LLM-wrapper: Black-Box Semantic-Aware Adaptation of Vision-Language Models for Referring Expression Comprehension
- URL: http://arxiv.org/abs/2409.11919v2
- Date: Tue, 15 Oct 2024 14:52:55 GMT
- Title: LLM-wrapper: Black-Box Semantic-Aware Adaptation of Vision-Language Models for Referring Expression Comprehension
- Authors: Amaia Cardiel, Eloi Zablocki, Elias Ramzi, Oriane Siméoni, Matthieu Cord,
- Abstract summary: We propose a method for 'black-box' adaptation of Vision Language Models (VLMs) for the Referring Expression (REC) task using Large Language Models (LLMs)
LLMs capitalizes on the reasoning abilities of LLMs, improved with a light fine-tuning, to select the most relevant bounding box matching the referring expression.
Our approach offers several advantages: it enables the adaptation of closed-source models without needing access to their internal workings.

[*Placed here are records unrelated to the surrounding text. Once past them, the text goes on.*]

-- ==== Sys2Proof/Safety.lean ====
section
/-! DEFINITION. What counts as a sound state of the part, in the terms the claims use: nothing that could start waits, valves are shut
where they must be, motors, closures, notices and conversations stay within what the manual allows. -/

namespace Sys2Proof.Machine

open Sys2Proof

/-! ### Between events -/

/-- A state as every event leaves it: no frame that a display head could be sent is held back (R108, R109, R111), neither bank of the
store could start a job (R177, R180, R181), no reader transmitter could start a record (R133), the link's transmitter could start
no frame (R186), and the latches have followed their conditions (R188). -/
structure Settled (s : State) : Prop where
  display : ∀ i, startDisplay i s = s.display.get i
  banks : startBanks s = s
  reader : ∀ i, startReader s i = s.ports.get i
  link : s.link.startNext = s.link
  latches : s.link.latches.follow (latchConditions s) = s.link.latches
  changes : s.changes = []

/-- No request is in service (R184). -/
def Free (s : State) : Prop := s.link.service = none

/-- The link after a request has entered service and its reply has been given: the reply is in the reply slot, or in transmission at
once when the transmitter was idle (R184, R186). -/
def Link.replied (l : Link) (kind tag : Nat) (status : Status) (fields : List Field) : Link :=
  Link.startNext
    { l.frameTaken.enterService kind tag with
      replySlot := some { kind := kind, tag := tag, status := status, fields := fields } }

/-- The state in which a request has been answered and nothing else has changed. -/
def State.replied (s : State) (kind tag : Nat) (status : Status) (fields : List Field) : State :=
  s.setLink (s.link.replied kind tag status fields)

/-- The link after a store-backed request has been accepted: it is in service with the fields its reply will carry (R184). -/
def Link.holding (l : Link) (kind tag : Nat) (fields : List Field) : Link :=
  Link.startNext ((l.frameTaken.enterService kind tag).hold fields)

/-! ### Requests as commands -/

/-- The state of a request's body, whatever its fields are. -/
inductive BodyState where
  | badLength | unreadable | readable
deriving DecidableEq, Repr

/-- The state of a body. -/
def bodyState {α : Type} : Body α → BodyState
  | .badLength => .badLength
  | .unreadable => .unreadable
  | .fields _ => .readable

/-- The KIND, the TAG and the state of the body of a command that is a request of the catalogue; none for every other command. -/
def requestParts : Instr → Option (Nat × Nat × BodyState)
  | .identify tag body => some (Kind.identify, tag, bodyState body)
  | .readStatus tag body => some (Kind.readStatus, tag, bodyState body)
  | .readCounters tag body => some (Kind.readCounters, tag, bodyState body)
  | .setConfig tag body => some (Kind.setConfig, tag, bodyState body)
  | .readConfig tag body => some (Kind.readConfig, tag, bodyState body)
  | .readMeter tag body => some (Kind.readMeter, tag, bodyState body)
  | .setCalibration tag _ body => some (Kind.setCalibration, tag, bodyState body)
  | .quote tag body => some (Kind.quote, tag, bodyState body)
  | .stagePrice tag body => some (Kind.stagePrice, tag, bodyState body)
  | .commitPricesNow tag body => some (Kind.commitPrices, tag, bodyState body)
  | .commitPricesAt tag body => some (Kind.commitPrices, tag, bodyState body)
  | .readPrices tag body => some (Kind.readPrices, tag, bodyState body)
  | .authorize tag body => some (Kind.authorize, tag, bodyState body)
  | .cancelAuth tag body => some (Kind.cancelAuth, tag, bodyState body)
  | .suspend tag body => some (Kind.suspend, tag, bodyState body)
  | .resume tag body => some (Kind.resume, tag, bodyState body)
  | .stopFill tag body => some (Kind.stopFill, tag, bodyState body)
  | .endSale tag body => some (Kind.endSale, tag, bodyState body)
  | .openSide tag body => some (Kind.openSide, tag, bodyState body)
  | .closeSide tag body => some (Kind.closeSide, tag, bodyState body)
  | .readSide tag body => some (Kind.readSide, tag, bodyState body)
  | .setNozzleMap tag body => some (Kind.setNozzleMap, tag, bodyState body)
  | .setGrade tag body => some (Kind.setGrade, tag, bodyState body)
  | .readBlend tag body => some (Kind.readBlend, tag, bodyState body)
  | .listSales tag body => some (Kind.listSales, tag, bodyState body)
  | .readSale tag body => some (Kind.readSale, tag, bodyState body)
  | .settleSale tag body => some (Kind.settleSale, tag, bodyState body)
  | .readTotals tag body => some (Kind.readTotals, tag, bodyState body)
  | .readDisplay tag body => some (Kind.readDisplay, tag, bodyState body)
  | .enableReader tag body => some (Kind.enableReader, tag, bodyState body)
  | .disableReader tag body => some (Kind.disableReader, tag, bodyState body)
  | .clearTamper tag _ body => some (Kind.clearTamper, tag, bodyState body)
  | .readReader tag _ body => some (Kind.readReader, tag, bodyState body)
  | .setClass tag body => some (Kind.setClass, tag, bodyState body)
  | .deleteClass tag body => some (Kind.deleteClass, tag, bodyState body)
  | .sendToReader tag body => some (Kind.sendToReader, tag, bodyState body)
  | .goNight tag body => some (Kind.goNight, tag, bodyState body)
  | .wake tag body => some (Kind.wake, tag, bodyState body)
  | .setClock tag body => some (Kind.setClock, tag, bodyState body)
  | .setSchedule tag body => some (Kind.setSchedule, tag, bodyState body)
  | .readPower tag body => some (Kind.readPower, tag, bodyState body)
  | .restart tag body => some (Kind.restart, tag, bodyState body)
  | .powerSide tag body => some (Kind.powerSide, tag, bodyState body)
  | .powerOnReset _ _ _ | .loadingEnd | .restartReset _ _ | .phaseLevelTaken _ _ _ | .rateWindowExpiry _
  | .nozzleLift _ _ | .nozzleHangUp _ _ | .primeExpiry _ | .authorizationTimerExpiry _ | .noFlowExpiry _
  | .endingQuietExpiry _ | .afterFlowExpiry _ | .estopAssert | .estopRelease | .supplyFailWarning
  | .supplyFailRelease | .tamperAssert _ | .readerReady _ | .readerReadyLoss _ | .lineLowTimeout _ _
  | .readerStepTimeout _ | .backoffExpiry _ | .readerGapTimeout _ | .readerFrameOverlength _
  | .readerRecordDiscarded _ _ _ _ _ | .ability _ _ _ _ _ | .admitAck _ _ _ | .authGrant _ _ _ _ _ _
  | .authCancel _ _ _ | .saleCapture _ _ _ _ _ | .readerRecord _ _ _ _ | .readerTransmissionEnd _
  | .committedRefill _ | .excessRefill _ | .agingScan | .refreshExpiry _ | .displayEcho _ _ | .echoTimeout _
  | .testPhaseExpiry _ | .temperatureSample _ _ | .supplyGood _ | .supplyGoodLoss _ | .supplyStageTimeout _
  | .permitHoldExpiry | .heatMaximumExpiry _ | .checkQuietExpiry _ | .admitStageExpiry _ | .verifyWaitExpiry _
  | .clockAdvance | .writeAttemptEnd _ | .verifyJobEnd | .slotWriteEnd | .slotEraseEnd | .linkGapTimeout
  | .linkBadLength | .linkBadCheck | .nonRequestFrame _ | .unknownKindRequest _ _ | .linkFrameSent | .regionRead _ => none

/-! ### What a command leaves alone -/

/-- The blocks of the part, one for each place there is one of, for saying what a command leaves alone. -/
inductive Block where
  | meter (m : Meter) | sideMeters (i : Side) | prices | figures (i : Side) | fill (i : Side) | motor (p : Product)
  | valves (i : Side) | blend (i : Side) | grades | register | display (i : Side) | arbiter | port (i : Side) | classes
  | conversations | agingTimer | power | sidePower (i : Side) | clock | store | link | params | estopInput | supplyFailInput
  | pending
deriving DecidableEq, Repr
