-- ==== Sys2Proof/Certificates/Slice0/Obligations.lean ====
section
/-! DEFINITION. The statements for the provers. -/

open Sys2Proof Sys2Proof.Machine

/-! ### The part as a whole -/

/-- One step carries out the command at the front of the queue on the state with the queue's rest (spec/95: the table lists
the part's steps, each whole and indivisible; that they wait in a queue is the model's choice, notes/assumptions/38.md). -/
def Obligations.StepTakesTheFrontCommand : Prop :=
  ∀ (c : Instr) (rest : List Instr) (s : State), s.pending = c :: rest → step s = exec c { s with pending := rest }

/-- Every command completes, whatever the state, and no command touches the queue of the commands waiting. The queue is the model's
own (notes/assumptions/37.md, 38.md), and that it survives the two resets is its deduction (notes/assumptions/8.md); so is that an event
that cannot happen completes with nothing changed (notes/assumptions/3.md). -/
def Obligations.EveryCommandCompletesAndKeepsTheQueue : Prop :=
  ∀ (c : Instr) (s : State), ∃ t, exec c s = .next t ∧ t.pending = s.pending

/-- On an empty queue one millisecond passes: every running timer has one millisecond less, down to 0, a stopped timer stays
stopped, nothing else moves, and nothing is sent, started or reported: every block is given whole (DESIGN CHOICE,
notes/assumptions/1.md). -/
def Obligations.AnEmptyQueuePassesAMillisecond : Prop :=
  ∀ s : State, s.pending = [] → ∃ t, step s = .next t ∧
    (∀ m, t.meter m = { s.meter m with windowTimer := tickTimer (s.meter m).windowTimer }) ∧
    (∀ i, t.fill.get i =
      { s.fill.get i with
        authTimer := tickTimer (s.fill.get i).authTimer, noFlowTimer := tickTimer (s.fill.get i).noFlowTimer
        quietTimer := tickTimer (s.fill.get i).quietTimer, afterFlowTimer := tickTimer (s.fill.get i).afterFlowTimer }) ∧
    (∀ p, t.motors.get p = { s.motors.get p with primeTimer := tickTimer (s.motors.get p).primeTimer }) ∧
    (∀ i, t.display.get i =
      { s.display.get i with
        test := (s.display.get i).test.map (fun x => { x with timer := tickTimer x.timer })
        refreshTimer := tickTimer (s.display.get i).refreshTimer, echoTimer := tickTimer (s.display.get i).echoTimer
        sampleTimer := tickTimer (s.display.get i).sampleTimer }) ∧
    (∀ i, t.ports.get i =
      { s.ports.get i with
        stepTimer := tickTimer (s.ports.get i).stepTimer, backoffTimer := tickTimer (s.ports.get i).backoffTimer
        committedTimer := tickTimer (s.ports.get i).committedTimer, excessTimer := tickTimer (s.ports.get i).excessTimer
        lineLowTimer := tickTimer (s.ports.get i).lineLowTimer }) ∧
    t.power = { s.power with holdTimer := tickTimer s.power.holdTimer } ∧
    t.store = { s.store with
      running := s.store.running.map (fun j => { j with timer := tickTimer j.timer })
      saving := s.store.saving.map (fun r => { r with timer := tickTimer r.timer }) } ∧
    (∀ i, t.sidePower.get i =
      { s.sidePower.get i with
        stageTimer := tickTimer (s.sidePower.get i).stageTimer, quietTimer := tickTimer (s.sidePower.get i).quietTimer }) ∧
    t.clock = { s.clock with second := tickTimer s.clock.second } ∧
    t.agingTimer = tickTimer s.agingTimer ∧
    t.link = { s.link with gapTimer := tickTimer s.link.gapTimer } ∧
    OnlyChanges
      ([.agingTimer, .power, .clock, .store, .link] ++
        [.fill .a, .fill .b, .motor .lo, .motor .hi, .display .a, .display .b, .port .a, .port .b, .sidePower .a, .sidePower .b] ++
        [.meter { side := .a, product := .lo }, .meter { side := .a, product := .hi }, .meter { side := .b, product := .lo },
          .meter { side := .b, product := .hi }]) s t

- Score: 45.856469849910496
- License: http://creativecommons.org/licenses/by-nc-nd/4.0/
- Abstract: Vision Language Models (VLMs) have demonstrated remarkable capabilities in various open-vocabulary tasks, yet their zero-shot performance lags behind task-specific finetuned models, particularly in complex tasks like Referring Expression Comprehension (REC). Fine-tuning usually requires 'white-box' access to the model's architecture and weights, which is not always feasible due to proprietary or privacy concerns. In this work, we propose LLM-wrapper, a method for 'black-box' adaptation of VLMs for the REC task using Large Language Models (LLMs). LLM-wrapper capitalizes on the reasoning abilities of LLMs, improved with a light fine-tuning, to select the most relevant bounding box matching the referring expression, from candidates generated by a zero-shot black-box VLM. Our approach offers several advantages: it enables the adaptation of closed-source models without needing access to their internal workings, it is versatile as it works with any VLM, it transfers to new VLMs, and it allows for the adaptation of an ensemble of VLMs. We evaluate LLM-wrapper on multiple datasets using different VLMs and LLMs, demonstrating significant performance improvements and highlighting the versatility of our method. While LLM-wrapper is not meant to directly compete with standard white-box fine-tuning, it offers a practical and effective alternative for black-box VLM adaptation. The code will be open-sourced.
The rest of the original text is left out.